-- ==== Sys2Proof/Certificates/Slice0/Obligations.lean ====
section
/-!
DEFINITION. The statements for the provers. Each docstring says which rules of spec/ the statement formalises.
-/
open Sys2Proof Sys2Proof.Machine

/-! ### Encodings -/

/-- O1. Words that the manual writes out bit by bit decode to the instructions it names: one slot of every family (R23, R39, R41,
R43 to R48, R223, R257 with the worked encodings of chapters 01, 05 to 11 and 13). -/
def Obligations.DecodeWords : Prop :=
  decodeSlot .sc 0x2018C00000100000 = .ok (.addi 3 3 64) ∧
  decodeSlot .sc 0x0920460000000000 = .ok (.mul 4 1 3) ∧
  decodeSlot .sc 0x47193FFFFFFF4800 = .ok (.bcmp .lt 3 4 0xFFFFFFFD) ∧
  decodeSlot .sc 0x490000200000C000 = .ok (.loopi 4 3) ∧
  decodeSlot .sc 0x5238800000043024 = .ok (.gamo .add 3 7 2 16 9) ∧
  decodeSlot .va 0x0408801414860000 = .ok (.vfma .va 4 2 (.reg false false 1) (.tile (.reg true false 5)) (.reg false true 6) .fp32) ∧
  decodeSlot .vb 0x5006001008000000 = .ok (.mand .vb 3 1 2) ∧
  decodeSlot .vb 0x690C005034000000 = .ok (.chroot 6 13 5 0) ∧
  decodeSlot .mx 0x0101084000000000 = .ok (.mcall false false true 8 2) ∧
  decodeSlot .ld 0x011021E600000100 = .ok (.ldt true true 8 2 3 3 0x100) ∧
  decodeSlot .st 0x071840020000000D = .ok (.scor false true 12 4 13) ∧
  decodeSlot .cp 0x0111443000000090 = .ok (.copy 1 5 2 3 false none none (some 4)) ∧
  decodeSlot .cp 0x190060BA05000F00 = .ok (.guard 0 1 5 16 11 20 15 false 0) ∧
  decodeSlot .sy 0x0D00000000000000 = .ok .cbar

/-- O2. For every well-formed instruction of a slot, with every operand at every value its encoding admits, decoding its word in
that slot gives the instruction back: no bit of an encoding is dropped. -/
def Obligations.DecodeEncode : Prop :=
  ∀ (t : Slot) (i : Instr), WellFormedIn t i → decodeSlot t (encodeSlot i) = .ok i

/-- O3. The same for the ten micro-operations of the matrix unit (R223) and for the mode byte (R31), whose every legal value decodes
to the mode that encodes to it. -/
def Obligations.MicroDecodeEncode : Prop :=
  (∀ g pb w pe pl px off pitch s0 s1 s2,
    decodeMicro (encodeMicro (.agset g pb w pe pl px off pitch s0 s1 s2)) = some (.agset g pb w pe pl px off pitch s0 s1 s2)) ∧
  (∀ g mode members src, decodeMicro (encodeMicro (.agmc g mode members src)) = some (.agmc g mode members src)) ∧
  (∀ fa fb xv, decodeMicro (encodeMicro (.mma fa fb xv)) = some (.mma fa fb xv)) ∧
  (∀ l src p last count, decodeMicro (encodeMicro (.mloop l src p last count)) = some (.mloop l src p last count)) ∧
  (∀ l, decodeMicro (encodeMicro (.mend l)) = some (.mend l)) ∧
  (∀ l p rd cap off, decodeMicro (encodeMicro (.mcount l p rd cap off)) = some (.mcount l p rd cap off)) ∧
  (∀ i ∈ [Instr.mzero, .mout, .myield, .mstop], decodeMicro (encodeMicro i) = some i) ∧
  (∀ m, decodeMode (encodeMode m) = some m) ∧
  (∀ b m, decodeMode b = some m → encodeMode m = b)

/-! ### Steps -/

/-- O4. A step of a core whose issuing context examines its bundle with the verdict to go: where no drone's sequencer runs on a
channel (R375) the decoded instructions of the bundle, the slots of TSKIP as NOP, are executed by `exec` in slot order on the opened
bundle, and the bundle closes (R19, R99, R195). That State.turn names who moves is the model's choice (notes/assumptions/4.md), as
is that messages left waiting apply as a move begins, `settleMsgs` (notes/assumptions/62.md). A step whose turn is an event of the
opcode table (`isEvent`: no slot instruction, micro-operation or host command, which issue in their bundle, routine or ring), the
module being in service, executes it: `exec` of that event; a turn of a core or drone that the module has not, above 191 or 543
(R1), moves nothing. Where no bundle is open, an instruction is a bundle of its own, which is the model's choice
(notes/assumptions/36.md): once its checks are passed it has the effect of its slot between the opening and the closing of that
bundle; else it traps or blocks as one. -/
def Obligations.StepRunsDecoded : Prop :=
  (∀ (s : State) (c x : Nat) (b : Line) (v : State),
     let q := settleMsgs { s with turn := none, tick := s.tick + 1, bundle := Bundle.closed }
     let h := 6 * c + x
     let r := beforeIssue q h
     let l := skipSlots (hart r h) (decodeBundle b)
     s.turn = some (.core c) → c < 192 → q.host.devState = 1 → (core q c).faulted = false → (core q c).issuing = some x →
     (hart q h).life = .running → (x = 4 → inRom q c = false) → early q h = none → q.channelsFree → fetch r h = .ok b →
     judge r h (decodeMode (modeByte b)) l = (v, .go) →
     step s = runBundle (instrsOf l) (openBundle v ((decodeMode (modeByte b)).getD Mode.zero) (instrsOf l))) ∧
  (∀ (s : State) (i : Instr) (c : Nat),
     let q := settleMsgs { s with turn := none, tick := s.tick + 1, bundle := Bundle.closed }
     (s.turn = some (.event i) → isEvent i = true → q.host.devState = 1 → step s = exec i q) ∧
     (s.turn = some (.core c) ∧ 192 ≤ c ∨ s.turn = some (.drone c) ∧ 544 ≤ c → step s = .next q)) ∧
  (∀ (t : Slot) (i : Instr) (s : State), slotOf i = some t → s.bundle.isOpen = false →
     let e := examineAlone s i
     (e.verdict = .go → e.instrs = [i] → exec i s = runBundle [i] (openBundle e.state e.mode [i])) ∧
     (∀ x, e.verdict = .trap x → exec i s = .next (trapBundle e.state s.cur x)) ∧
     (e.verdict = .block → exec i s = .next (blockBundle e.state s.cur)))

/-- O5. NOP does nothing, in every slot, so running the slots of a bundle is running it without its NOPs. A slot of opcode 0x00 is
NOP where its other bits are zero (in SY, but for the mode byte) and illegal otherwise; 64 zero bytes are eight NOPs with rounding
to nearest even, no saturation, no flush and no safe point (R24). -/
def Obligations.NopsDoNothing : Prop :=
  (∀ (t : Slot) (s : State), s.slotsOpen → exec (.nop t) s = .next s) ∧
  (∀ (t : Slot) (l m : List Instr) (s : State), (∀ r, runSlots l s = .next r → r.slotsOpen) →
    runSlots (l ++ .nop t :: m) s = runSlots (l ++ m) s) ∧
  (∀ (t : Slot) (w : Word), fld w 56 8 = 0 →
    decodeSlot t w = if (if t = .sy then fld w 8 48 = 0 else fld w 0 56 = 0) then .ok (.nop t) else .illegal) ∧
  instrsOf (decodeBundle 0) = Slot.all.map .nop ∧ decodeMode (modeByte 0) = some Mode.zero ∧
  Mode.zero = { rnd := .rne, sat := false, ftz := false, sp := false }

/-! ### Reset and invariants -/

/-- O6. The machine right after reset: combs zero with every granule full (R197), cell stores and bank accumulators zero (R356), the
CSRs of every context at their reset values (R85), the registers as a strand finds them (R78, R81, R83, R170), DEVSTATE 0 and both
rings empty (R390). The general registers' zeros before a first strand start, and the values of SEED, SPMAX, PRIO, SKEY, QNUM and
STATUS, to which R85 gives none before a launch, are the model's choice (notes/assumptions/1.md). The memories of the machine right
after reset have their canonical form. -/
def Obligations.ResetValues : Prop :=
  (let s := State.reset
   (∀ c a, mget (core s c).comb a = 0 ∧ (core s c).isEmpty (granule a) = false) ∧
   (∀ d a b, mget (drone s d).cells a = 0 ∧ tget 0 (drone s d).accs b = 0) ∧
   (∀ h n, csrGet h (hart s h) n = match n with
     | 0x00 => statusWord h false
     | 0x07 => 0x33800000
     | 0x0D | 0x0E => BitVec.allOnes 64
     | 0x12 => 64
     | 0x13 => 4096
     | _ => 0) ∧
   (∀ h r, (hart s h).tile r = TileReg.zero ∧ (hart s h).scalar r = ScalarReg.zero ∧ (hart s h).param r = 0 ∧
     (hart s h).freg r = FuncReg.zero ∧ ((hart s h).mask r).val = (if r = 0 then BitVec.allOnes 1024 else 0)) ∧
   s.host.devState = 0 ∧ s.host.head = s.host.tail ∧ s.host.evtHead = s.host.evtTail ∧ s.host.evtDrop = 0) ∧
  (State.reset.memoriesOk)

/-- O7. Every step keeps the canonical form of every memory: DRAM, the host's memory, the combs and the drones' cell stores. From
any state whose memories have it, a step that answers a next state answers one whose memories have it. -/
def Obligations.StepKeepsMemories : Prop :=
  ∀ s t : State, s.memoriesOk → step s = .next t → t.memoriesOk

/-- O8. The hard-wired registers: s0 reads as zero, never pending and never poisoned, and a write to it is discarded (R29, R81); m0
reads as all ones, and a write to it is discarded (R29, R78), whatever lands. -/
def Obligations.HardWiredRegisters : Prop :=
  (∀ (c : Ctx) (v : ScalarReg), c.scalar 0 = ScalarReg.zero ∧ c.setScalar 0 v = c) ∧
  (∀ (c : Ctx) (v : MaskReg), (c.mask 0).val = BitVec.allOnes 1024 ∧ (c.mask 0).pending = false ∧ (c.mask 0).poison = none ∧
    c.setMask 0 v = c) ∧
  (∀ (s : State) (h d : Nat) (v : Word) (m : Mask),
    hart (landOne s h { due := d, dst := .scalar 0 v, flags := 0 }) h = hart s h ∧
    hart (landOne s h { due := d, dst := .mask 0 m, flags := 0 }) h = hart s h)

/-! ### Landing -/

/-- O9. A result lands as the bundle of its number comes to issue, and not before: its register then holds the value, full and
unpoisoned, its flags are ORed into FLAGS, and nothing stays in flight; before that the context is as it was (R87, R89). A tile
result lands element by element under its mask: an element whose governing bit is 1 takes the new value, every other element keeps
its old one (R78, R146), and the tile is full (R79). -/
def Obligations.LandingRules : Prop :=
  (∀ (s : State) (h due : Nat) (sd : SReg) (v : Word) (g : BitVec 6),
     (hart s h).flight = [{ due := due, dst := .scalar sd.toNat v, flags := g }] → sd ≠ 0 →
     (due ≤ (hart s h).count →
       (hart (landDue s h) h).scalar sd.toNat = { val := v, pending := false, poison := none } ∧
       (hart (landDue s h) h).csr.flags = (hart s h).csr.flags ||| g.setWidth 64 ∧
       (hart (landDue s h) h).flight = []) ∧
     ((hart s h).count < due → hart (landDue s h) h = hart s h)) ∧
  (∀ (s : State) (h r due n : Nat) (v : Tile) (t : EType) (m : Mask) (g : BitVec 6), n < elemCount t →
     let c := hart (landOne s h { due := due, dst := .tile r v (elemMask t m), flags := g }) h
     (c.tile r).st = .full ∧
       tileElem t (c.tile r).val n = if govern t m n then tileElem t v n else tileElem t ((hart s h).tile r).val n)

=======

-- What to do --
Restate the data verbatim through the "decodeSlot .sc 0x2018C00000100000" line.

-- Written reply --
-- ==== Sys2Proof/Certificates/Slice0/Obligations.lean ====
section
/-!
DEFINITION. The statements for the provers. Each docstring says which rules of spec/ the statement formalises.
-/
open Sys2Proof Sys2Proof.Machine

/-! ### Encodings -/

/-- O1. Words that the manual writes out bit by bit decode to the instructions it names: one slot of every family (R23, R39, R41,
R43 to R48, R223, R257 with the worked encodings of chapters 01, 05 to 11 and 13). -/
def Obligations.DecodeWords : Prop :=
  decodeSlot .sc 0x2018C00000100000 = .ok (.addi 3 3 64) ∧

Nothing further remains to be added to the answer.